Nurses and patients know that nursing care makes a difference. During a session at the 42nd Annual Congress in Denver, CO, David Rice, PhD, RN, NP, director of professional practice and education at the City of Hope National Medical Center, encouraged nurses to take strides to prove it by using benchmarks and data.

Rice defined a benchmark as “a standard, or a set of standards, used as a point of reference for evaluating performance or level of quality. Benchmarks may be drawn from a firm’s own experience, from the experience of other firms in the industry, or from legal requirements.”

“We use benchmarks in every aspect of our industry,” he said. “How do we use them to demonstrate the benefit of nursing? How do we demonstrate the value of the care we provide?”

With benchmarking, nurses can improve their performance and patient outcomes by “continually identifying, understanding, and adapting outstanding practices and processes found inside and outside the organization,” Rice said.

He suggested the Agency for Healthcare Research and Quality’s six domains of healthcare quality as broad areas where nurses can focus and make measurable differences:

  • Safe: Avoiding harm to patients from the care that is intended to help them
  • Effective: Providing services based on scientific knowledge to all who could benefit and refraining from providing services to those not likely to benefit
  • Patient-centered: Providing care that is respectful of and responsive to individual patient preferences, needs, and values and ensuring that patient values guide all clinical decisions
  • Timely: Reducing waits and sometimes harmful delays for those who receive and those who give care
  • Efficient: Avoiding waste (e.g., equipment, supplies, ideas, energy)
  • Equitable: Providing care that does not vary in quality because of personal characteristics, such as gender, ethnicity, geographic location, and socioeconomic status.

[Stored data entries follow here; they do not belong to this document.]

/-- The fields of a word put together from a byte and two 16-bit fields (R75). -/
theorem fields_append (c : Byte) (x y : Idx) :
    (c ++ x ++ y).extractLsb' 32 8 = c ∧ (c ++ x ++ y).extractLsb' 16 16 = x ∧ (c ++ x ++ y).extractLsb' 0 16 = y := by
  have hc := c.isLt
  have hx := x.isLt
  have hy := y.isLt
  have e : (c ++ x ++ y).toNat = c.toNat * 4294967296 + x.toNat * 65536 + y.toNat := by
    simp only [BitVec.toNat_append, Nat.shiftLeft_eq, Nat.mul_comm _ (2 ^ 16)]
    rw [← Nat.two_pow_add_eq_or_of_lt hx, ← Nat.two_pow_add_eq_or_of_lt hy]
    omega
  refine ⟨?_, ?_, ?_⟩ <;> apply BitVec.eq_of_toNat_eq <;>
    simp only [BitVec.extractLsb'_toNat, e, Nat.shiftRight_eq_div_pow] <;> omega

/-- The response word determines the status and the results (R75). -/
theorem rspWord_inj {st st' : Status} {r0 r1 r0' r1' : Idx} (h : rspWord st r0 r1 = rspWord st' r0' r1') :
    st = st' ∧ r0 = r0' ∧ r1 = r1' := by
  unfold rspWord at h
  have hc : st.code = st'.code := by rw [← (fields_append st.code r0 r1).1, h, (fields_append _ _ _).1]
  refine ⟨?_, by rw [← (fields_append st.code r0 r1).2.1, h, (fields_append _ _ _).2.1],
    by rw [← (fields_append st.code r0 r1).2.2, h, (fields_append _ _ _).2.2]⟩
  revert hc
  cases st <;> cases st' <;> decide

/-! ### The sink -/

/-- What one `SinkSend` can do (R52). -/
theorem State.sinkSend_cases (s : State) (b : Byte) :
    (∃ rest, s.sink = .done :: rest ∧ s.sinkSend b = (.done, { s with sink := rest, sent := s.sent ++ [b] })) ∨
    (∃ low rest, s.sink = .err low :: rest ∧ s.sinkSend b = (.err (errCode low), { s with sink := rest })) ∨
    (NoSinkAnswer s.sink ∧ s.sinkSend b = (.blocked, s)) := by
  unfold State.sinkSend
  match h : s.sink with
  | .done :: rest => exact .inl ⟨rest, rfl, rfl⟩
  | .err low :: rest => exact .inr (.inl ⟨low, rest, rfl, rfl⟩)
  | .silent :: rest => exact .inr (.inr ⟨.inr ⟨rest, rfl⟩, rfl⟩)
  | [] => exact .inr (.inr ⟨.inl rfl, rfl⟩)

/-- The first `n` bytes that leave a lookahead buffer, oldest first. -/
def Wr.firstOut : Nat → Wr → List Byte
  | 0, _ => []
  | n + 1, w => w.la0 :: Wr.firstOut n w.shift

/-- The writer's registers after `n` bytes have left the lookahead buffer. -/
def Wr.shiftN : Nat → Wr → Wr
  | 0, w => w
  | n + 1, w => Wr.shiftN n w.shift

/-- The state after the sink has accepted `j` queued bytes and `rest` of its answers is left. -/
def State.flushed (s : State) (j : Nat) (rest : List SinkAnswer) : State :=
  { s with wr := s.wr.shiftN j, sink := rest, sent := s.sent ++ s.wr.firstOut j }

/-- What a flush of `n` bytes can do (R152): all sent, stopped by an error after `j`, or not answered after `j`. -/
theorem State.flushN_cases (n : Nat) (s : State) :
    (∃ rest, s.sink = List.replicate n .done ++ rest ∧ s.flushN n = (.done, s.flushed n rest)) ∨
    (∃ j low rest, j < n ∧ s.sink = List.replicate j .done ++ .err low :: rest ∧
      s.flushN n = (.err (errCode low), s.flushed j rest)) ∨
    (∃ j rest, j < n ∧ s.sink = List.replicate j .done ++ rest ∧ NoSinkAnswer rest ∧
      s.flushN n = (.blocked, s.flushed j rest)) := by
  induction n generalizing s with
  | zero =>
    refine .inl ⟨s.sink, by simp, ?_⟩
    simp [State.flushN, State.flushed, Wr.shiftN, Wr.firstOut]
  | succ n ih =>
    unfold State.flushN
    rcases s.sinkSend_cases s.wr.la0 with ⟨rest, hs, he⟩ | ⟨low, rest, hs, he⟩ | ⟨hs, he⟩
    · rw [he]
      rcases ih { s with sink := rest, sent := s.sent ++ [s.wr.la0], wr := s.wr.shift } with
        ⟨rest', h, e⟩ | ⟨j, low, rest', hj, h, e⟩ | ⟨j, rest', hj, h, hn, e⟩
      · refine .inl ⟨rest', ?_, ?_⟩
        · rw [hs, List.replicate_succ, List.cons_append]; exact congrArg _ h
        · simpa [State.flushed, Wr.shiftN, Wr.firstOut] using e
      · refine .inr (.inl ⟨j + 1, low, rest', by omega, ?_, ?_⟩)
        · rw [hs, List.replicate_succ, List.cons_append]; exact congrArg _ h
        · simpa [State.flushed, Wr.shiftN, Wr.firstOut] using e
      · refine .inr (.inr ⟨j + 1, rest', by omega, ?_, hn, ?_⟩)
        · rw [hs, List.replicate_succ, List.cons_append]; exact congrArg _ h
        · simpa [State.flushed, Wr.shiftN, Wr.firstOut] using e
    · rw [he]
      refine .inr (.inl ⟨0, low, rest, by omega, by simpa using hs, ?_⟩)
      simp [State.flushed, Wr.shiftN, Wr.firstOut]
    · rw [he]
      refine .inr (.inr ⟨0, s.sink, by omega, by simp, hs, ?_⟩)
      simp [State.flushed, Wr.shiftN, Wr.firstOut]

theorem State.flushN_done (n : Nat) (s : State) (rest : List SinkAnswer)
    (h : s.sink = List.replicate n .done ++ rest) : s.flushN n = (.done, s.flushed n rest) := by
  induction n generalizing s with
  | zero =>
    obtain rfl : s.sink = rest := by simpa using h
    simp [State.flushN, State.flushed, Wr.shiftN, Wr.firstOut]
  | succ n ih =>
    rw [List.replicate_succ, List.cons_append] at h
    have e := ih { s with sink := List.replicate n .done ++ rest, sent := s.sent ++ [s.wr.la0], wr := s.wr.shift } rfl
    simpa [State.flushN, State.sinkSend, h, State.flushed, Wr.shiftN, Wr.firstOut] using e

theorem State.flushN_err (n j : Nat) (s : State) (low : BitVec 15) (rest : List SinkAnswer) (hj : j < n)
    (h : s.sink = List.replicate j .done ++ .err low :: rest) :
    s.flushN n = (.err (errCode low), s.flushed j rest) := by
  induction j generalizing n s with
  | zero =>
    obtain ⟨n, rfl⟩ : ∃ k, n = k + 1 := ⟨n - 1, by omega⟩
    simp only [List.replicate_zero, List.nil_append] at h
    simp [State.flushN, State.sinkSend, h, State.flushed, Wr.shiftN, Wr.firstOut]
  | succ j ih =>
    obtain ⟨n, rfl⟩ : ∃ k, n = k + 1 := ⟨n - 1, by omega⟩
    rw [List.replicate_succ, List.cons_append] at h
    have e := ih n { s with sink := List.replicate j .done ++ .err low :: rest, sent := s.sent ++ [s.wr.la0],
                            wr := s.wr.shift } (by omega) rfl
    simpa [State.flushN, State.sinkSend, h, State.flushed, Wr.shiftN, Wr.firstOut] using e

theorem State.flushN_blocked (n j : Nat) (s : State) (rest : List SinkAnswer) (hj : j < n) (hr : NoSinkAnswer rest)
    (h : s.sink = List.replicate j .done ++ rest) : s.flushN n = (.blocked, s.flushed j rest) := by
  induction j generalizing n s with
  | zero =>
    obtain ⟨n, rfl⟩ : ∃ k, n = k + 1 := ⟨n - 1, by omega⟩
    simp only [List.replicate_zero, List.nil_append] at h
    subst h
    have e : s.sinkSend s.wr.la0 = (.blocked, s) := by
      rcases hr with hr | ⟨r, hr⟩ <;> simp [State.sinkSend, hr]
    simp [State.flushN, e, State.flushed, Wr.shiftN, Wr.firstOut]
  | succ j ih =>
    obtain ⟨n, rfl⟩ : ∃ k, n = k + 1 := ⟨n - 1, by omega⟩
    rw [List.replicate_succ, List.cons_append] at h
    have e := ih n { s with sink := List.replicate j .done ++ rest, sent := s.sent ++ [s.wr.la0],
                            wr := s.wr.shift } (by omega) rfl
    simpa [State.flushN, State.sinkSend, h, State.flushed, Wr.shiftN, Wr.firstOut] using e

/-! ### The lookahead buffer -/

/-- The bytes that leave the buffer are the queued ones, oldest first (R18, R152). -/
theorem Wr.firstOut_eq (w : Wr) (j : Nat) (h : j ≤ w.laN.toNat) : w.firstOut j = w.queued.take j := by
  have h3 : w.laN.toNat < 4 := w.laN.isLt
  have : j ≤ 3 := by omega
  unfold Wr.queued
  generalize w.laN.toNat = n at *
  interval_cases n <;> interval_cases j <;> rfl

/-- A flush whose first `j` requests are accepted goes on from where those leave it (R152). -/
theorem State.flushN_add (j m : Nat) (s : State) (rest : List SinkAnswer) :
    State.flushN (j + m) { s with sink := List.replicate j .done ++ rest } = (s.flushed j rest).flushN m := by
  induction j generalizing s with
  | zero => simp [State.flushed, Wr.shiftN, Wr.firstOut]
  | succ j ih =>
    have e := ih { s with wr := s.wr.shift, sent := s.sent ++ [s.wr.la0] }
    rw [show j + 1 + m = (j + m) + 1 by omega, List.replicate_succ, List.cons_append]
    simp only [State.flushN, State.sinkSend]
    rw [e]
    simp [State.flushed, Wr.shiftN, Wr.firstOut]

/-- A flush looks at neither the response nor the operation in flight, and leaves them. -/
theorem State.flushN_response (n : Nat) (s : State) (r : Option RspWord) (b : Option Instr) :
    State.flushN n { s with rsp := r, busy := b } =
      ((s.flushN n).1, { (s.flushN n).2 with rsp := r, busy := b }) := by
  induction n generalizing s with
  | zero => rfl
  | succ n ih =>
    rcases h : s.sink with _ | ⟨_ | _ | _, rest⟩
    case cons.done =>
      simp only [State.flushN, State.sinkSend, h]
      exact ih { s with sink := rest, sent := s.sent ++ [s.wr.la0], wr := s.wr.shift }
    all_goals simp [State.flushN, State.sinkSend, h]


theorem Wr.shiftN_laN (w : Wr) (j : Nat) (h : j ≤ w.laN.toNat) : (w.shiftN j).laN.toNat = w.laN.toNat - j := by
  induction j generalizing w with
  | zero => rfl
  | succ j ih =>
    have h4 := w.laN.isLt
    have e : w.shift.laN.toNat = w.laN.toNat - 1 := by
      show (w.laN - 1#2).toNat = _
      rw [BitVec.toNat_sub, show (1#2).toNat = 1 from rfl]
      omega
    rw [Wr.shiftN, ih w.shift (by omega), e]
    omega

theorem Wr.shiftN_keeps (w : Wr) (j : Nat) :
    KeepsWrProgress w (w.shiftN j) ∧ (w.shiftN j).trailer = w.trailer := by
  induction j generalizing w with
  | zero => exact ⟨⟨rfl, rfl, rfl, rfl, rfl⟩, rfl⟩
  | succ j ih =>
    obtain ⟨⟨h1, h2, h3, h4, h5⟩, h6⟩ := ih w.shift
    exact ⟨⟨h1, h2, h3, h4, h5⟩, h6⟩

theorem Wr.queued_length (w : Wr) : w.queued.length = w.laN.toNat := by
  have := w.laN.isLt
  simp only [Wr.queued, List.length_take, List.length_cons, List.length_nil]
  omega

Regarding equitable care, Rice reviewed specific patient subpopulations for whom nurses can make a particular impact. He stressed the importance of being mindful of diversity, in not only the visible ways people are diverse (e.g., age, gender, gender expression, race, class, physical ability), but also invisible factors (e.g., ethnicity or national origin, gender identity, politics, religion, relationship status, employment status, personal habits, communication style, educational background, work experience, socioeconomic status).

He especially encouraged nurses to impact the care of patients who do not have health insurance; those living in poverty; the lesbian, gay, bisexual, and transgender population who have multiple high-risk factors, including tobacco and alcohol use, eating disorders, psychological distress, poverty, medical debt, higher cancer risks, and lower screening rates; and patients in the South and Appalachia areas of the United States, areas that have the highest mortality rates, are lowest-ranked in overall health care, and reduce or restrict the advanced practice nurse role.

Throughout the presentation, Rice offered very specific examples of nursing-sensitive indicators, or areas where oncology nurses can demonstrate the impact and value of the care they provide:

  • Central line–associated bloodstream infections
  • Hospital-acquired pressure injury
  • Falls and injury
  • Catheter-associated urinary tract infection
  • Ventilator-associated events
  • Sepsis
  • Pain
  • Preventable hospital readmission
  • Vesicant chemotherapy extravasation
  • End-of-life metrics.

Rice quoted Kristen Swanson, creator of the Swanson Theory of Caring and Healing: “When ‘doing for’ is done well, it often goes unnoticed.” But Rice encouraged the audience start benchmarking what they can to continue to measure and demonstrate the value of nursing. “You impact the care quality and safety of patients with cancer in measurable and immeasurable ways,” he said. “Be compassionate. Be self-, patient-, and population-aware. Be data driven.”